Three years later, I am a senior English major, one of the more “traditional” majors at Yale. I don’t regret the decision. But sometimes, struggling just to finish a 400-page assignment before class starts so I can talk in section, I am too tired or deluged with words to question anything. In more lucid moments, I chide myself for having stepped inside the Tradition so fully, so readily. In doing so, have I fallen away from my ideals?

Maybe.

Writing, like other forms of art, promotes a kind of iconoclasm. The practice of writing is one that encourages — drives, forces, mandates —originality in everything. From the expulsion of clichés to the risky experimentation that might doom your piece — or launch it — we avoid the familiar. Unlike the rest of my classes, which focus on uncovering and sifting through layers of texts and ur-texts, writing classes are always present-tensed.
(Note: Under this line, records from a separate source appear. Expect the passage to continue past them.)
/-! ## rotMap -/

@[simp] theorem State.rotMap_pending (s : State) (f : RotS → RotS) : (s.rotMap f).pending = s.pending := (rfl)
@[simp] theorem State.rotMap_free (s : State) (f : RotS → RotS) : (s.rotMap f).free = s.free := (rfl)
@[simp] theorem State.rotMap_gen (s : State) (f : RotS → RotS) : (s.rotMap f).gen = s.gen := (rfl)
@[simp] theorem State.rotMap_cyc (s : State) (f : RotS → RotS) : (s.rotMap f).cyc = s.cyc := (rfl)
@[simp] theorem State.rotMap_cp (s : State) (f : RotS → RotS) : (s.rotMap f).cp = s.cp := (rfl)
@[simp] theorem State.rotMap_pins (s : State) (f : RotS → RotS) : (s.rotMap f).pins = s.pins := (rfl)
@[simp] theorem State.rotMap_regs (s : State) (f : RotS → RotS) : (s.rotMap f).regs = s.regs := (rfl)
@[simp] theorem State.rotMap_sram (s : State) (f : RotS → RotS) : (s.rotMap f).sram = s.sram := (rfl)
@[simp] theorem State.rotMap_epochs (s : State) (f : RotS → RotS) : (s.rotMap f).epochs = s.epochs := (rfl)
@[simp] theorem State.rotMap_ext (s : State) (f : RotS → RotS) : (s.rotMap f).ext = s.ext := (rfl)
@[simp] theorem State.rotMap_mp (s : State) (f : RotS → RotS) : (s.rotMap f).mp = s.mp := (rfl)
@[simp] theorem State.rotMap_pwr (s : State) (f : RotS → RotS) : (s.rotMap f).pwr = s.pwr := (rfl)
@[simp] theorem State.rotMap_flt (s : State) (f : RotS → RotS) : (s.rotMap f).flt = s.flt := (rfl)
@[simp] theorem State.rotMap_memi (s : State) (f : RotS → RotS) : (s.rotMap f).memi = s.memi := (rfl)
@[simp] theorem State.rotMap_ang (s : State) (f : RotS → RotS) : (s.rotMap f).ang = s.ang := (rfl)
@[simp] theorem State.rotMap_rot (s : State) (f : RotS → RotS) : (s.rotMap f).rot = f s.rot := (rfl)
@[simp] theorem State.rotMap_chans (s : State) (f : RotS → RotS) : (s.rotMap f).chans = s.chans := (rfl)
@[simp] theorem State.rotMap_luns (s : State) (f : RotS → RotS) : (s.rotMap f).luns = s.luns := (rfl)
@[simp] theorem State.rotMap_grps (s : State) (f : RotS → RotS) : (s.rotMap f).grps = s.grps := (rfl)
@[simp] theorem State.rotMap_tbuf (s : State) (f : RotS → RotS) : (s.rotMap f).tbuf = s.tbuf := (rfl)
@[simp] theorem State.rotMap_map (s : State) (f : RotS → RotS) : (s.rotMap f).map = s.map := (rfl)
@[simp] theorem State.rotMap_strms (s : State) (f : RotS → RotS) : (s.rotMap f).strms = s.strms := (rfl)
@[simp] theorem State.rotMap_hoops (s : State) (f : RotS → RotS) : (s.rotMap f).hoops = s.hoops := (rfl)
@[simp] theorem State.rotMap_lace (s : State) (f : RotS → RotS) : (s.rotMap f).lace = s.lace := (rfl)
@[simp] theorem State.rotMap_dec (s : State) (f : RotS → RotS) : (s.rotMap f).dec = s.dec := (rfl)
@[simp] theorem State.rotMap_rcv (s : State) (f : RotS → RotS) : (s.rotMap f).rcv = s.rcv := (rfl)
@[simp] theorem State.rotMap_lanes (s : State) (f : RotS → RotS) : (s.rotMap f).lanes = s.lanes := (rfl)
@[simp] theorem State.rotMap_spool (s : State) (f : RotS → RotS) : (s.rotMap f).spool = s.spool := (rfl)
@[simp] theorem State.rotMap_rng (s : State) (f : RotS → RotS) : (s.rotMap f).rng = s.rng := (rfl)
@[simp] theorem State.rotMap_lnk (s : State) (f : RotS → RotS) : (s.rotMap f).lnk = s.lnk := (rfl)

/-! ## srcMap -/

@[simp] theorem State.srcMap_pending (s : State) (n : Nat) (f : SrcS → SrcS) : (s.srcMap n f).pending = s.pending := (rfl)
@[simp] theorem State.srcMap_free (s : State) (n : Nat) (f : SrcS → SrcS) : (s.srcMap n f).free = s.free := (rfl)
@[simp] theorem State.srcMap_gen (s : State) (n : Nat) (f : SrcS → SrcS) : (s.srcMap n f).gen = s.gen := (rfl)
@[simp] theorem State.srcMap_cyc (s : State) (n : Nat) (f : SrcS → SrcS) : (s.srcMap n f).cyc = s.cyc := (rfl)
@[simp] theorem State.srcMap_cp (s : State) (n : Nat) (f : SrcS → SrcS) : (s.srcMap n f).cp = s.cp := (rfl)
@[simp] theorem State.srcMap_pins (s : State) (n : Nat) (f : SrcS → SrcS) : (s.srcMap n f).pins = s.pins := (rfl)
@[simp] theorem State.srcMap_regs (s : State) (n : Nat) (f : SrcS → SrcS) : (s.srcMap n f).regs = s.regs := (rfl)
@[simp] theorem State.srcMap_sram (s : State) (n : Nat) (f : SrcS → SrcS) : (s.srcMap n f).sram = s.sram := (rfl)
@[simp] theorem State.srcMap_epochs (s : State) (n : Nat) (f : SrcS → SrcS) : (s.srcMap n f).epochs = s.epochs := (rfl)
@[simp] theorem State.srcMap_ext (s : State) (n : Nat) (f : SrcS → SrcS) : (s.srcMap n f).ext = s.ext := (rfl)
@[simp] theorem State.srcMap_mp (s : State) (n : Nat) (f : SrcS → SrcS) : (s.srcMap n f).mp = s.mp := (rfl)
@[simp] theorem State.srcMap_pwr (s : State) (n : Nat) (f : SrcS → SrcS) : (s.srcMap n f).pwr = s.pwr := (rfl)
@[simp] theorem State.srcMap_memi (s : State) (n : Nat) (f : SrcS → SrcS) : (s.srcMap n f).memi = s.memi := (rfl)
@[simp] theorem State.srcMap_ang (s : State) (n : Nat) (f : SrcS → SrcS) : (s.srcMap n f).ang = s.ang := (rfl)
@[simp] theorem State.srcMap_rot (s : State) (n : Nat) (f : SrcS → SrcS) : (s.srcMap n f).rot = s.rot := (rfl)
@[simp] theorem State.srcMap_chans (s : State) (n : Nat) (f : SrcS → SrcS) : (s.srcMap n f).chans = s.chans := (rfl)
@[simp] theorem State.srcMap_luns (s : State) (n : Nat) (f : SrcS → SrcS) : (s.srcMap n f).luns = s.luns := (rfl)
@[simp] theorem State.srcMap_grps (s : State) (n : Nat) (f : SrcS → SrcS) : (s.srcMap n f).grps = s.grps := (rfl)
@[simp] theorem State.srcMap_tbuf (s : State) (n : Nat) (f : SrcS → SrcS) : (s.srcMap n f).tbuf = s.tbuf := (rfl)
@[simp] theorem State.srcMap_map (s : State) (n : Nat) (f : SrcS → SrcS) : (s.srcMap n f).map = s.map := (rfl)
@[simp] theorem State.srcMap_strms (s : State) (n : Nat) (f : SrcS → SrcS) : (s.srcMap n f).strms = s.strms := (rfl)
@[simp] theorem State.srcMap_hoops (s : State) (n : Nat) (f : SrcS → SrcS) : (s.srcMap n f).hoops = s.hoops := (rfl)
@[simp] theorem State.srcMap_lace (s : State) (n : Nat) (f : SrcS → SrcS) : (s.srcMap n f).lace = s.lace := (rfl)
@[simp] theorem State.srcMap_dec (s : State) (n : Nat) (f : SrcS → SrcS) : (s.srcMap n f).dec = s.dec := (rfl)
@[simp] theorem State.srcMap_rcv (s : State) (n : Nat) (f : SrcS → SrcS) : (s.srcMap n f).rcv = s.rcv := (rfl)
@[simp] theorem State.srcMap_lanes (s : State) (n : Nat) (f : SrcS → SrcS) : (s.srcMap n f).lanes = s.lanes := (rfl)
@[simp] theorem State.srcMap_spool (s : State) (n : Nat) (f : SrcS → SrcS) : (s.srcMap n f).spool = s.spool := (rfl)
@[simp] theorem State.srcMap_rng (s : State) (n : Nat) (f : SrcS → SrcS) : (s.srcMap n f).rng = s.rng := (rfl)
@[simp] theorem State.srcMap_lnk (s : State) (n : Nat) (f : SrcS → SrcS) : (s.srcMap n f).lnk = s.lnk := (rfl)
I have wondered, sometimes, going down the hall from writing class to literature class, why these all fall within the same discipline. Yale makes a bold statement with its divisions — or lack thereof: The Writing Concentration and all its classes are a subset of the English major.

Yet in the end, I do not dispute that the study of literature and the study of writing are bound together. For me, this realization came through writing. Last week, I wrote about my struggle to write. This week, a mentor instructed me to start a journal with no expectations about the quality of my writing. The only requirement: each week, the days’ entries are linked by a common theme. So now not only did I have to write; I had to find a theme. This is where literature saved me.

I finally started writing about my literature classes: outlines of the lectures, my confusions, my unvarnished responses to the readings. As writing, it was unedited, rough, insignificant or sometimes melodramatic. But I was writing, which is enough of a victory for this week.

So writers must be readers. This, the underlying assumption of the Yale English Department’s requirements for all — future academics, novelists, playwrights, journalists and poets — shapes our understanding of ourselves as writers. However future-focused we are in the workshop, we have to grapple with history. Whether we are conscious or not, questioning or not, the literary tradition exists, and we exist in relation to it. The drive for originality occurs with the full weight of the English literary canon behind it.

But I still hate the idea of a “Canon,” a sanctioned group of works that, no matter how full of wisdom, always seems far too exclusive. And “canonical works,” at least for DS students, often prove less challenging than they really are when we accept without questioning.

However, I have found that the books that comprise the Tradition — regardless of what we call them (canon, or “dead white male” books) — are themselves iconoclastic. On Wednesday, in my English senior seminar, we discussed the way Becky Sharpe, the cunning, conniving heroine of “Vanity Fair,” hurls Samuel Johnson’s works out the window of her carriage. As she sets out to make her fortune, literature is thrown into a new age. This is (almost) literal literary iconoclasm. But most of literature is equally subversive, dangerously full of ideas, ideas that resist being assimilated into a boring, homogeneous collection.

When I ask myself if I’m still asking the right questions, I’m holding myself to the standard of literature. When I write, the same.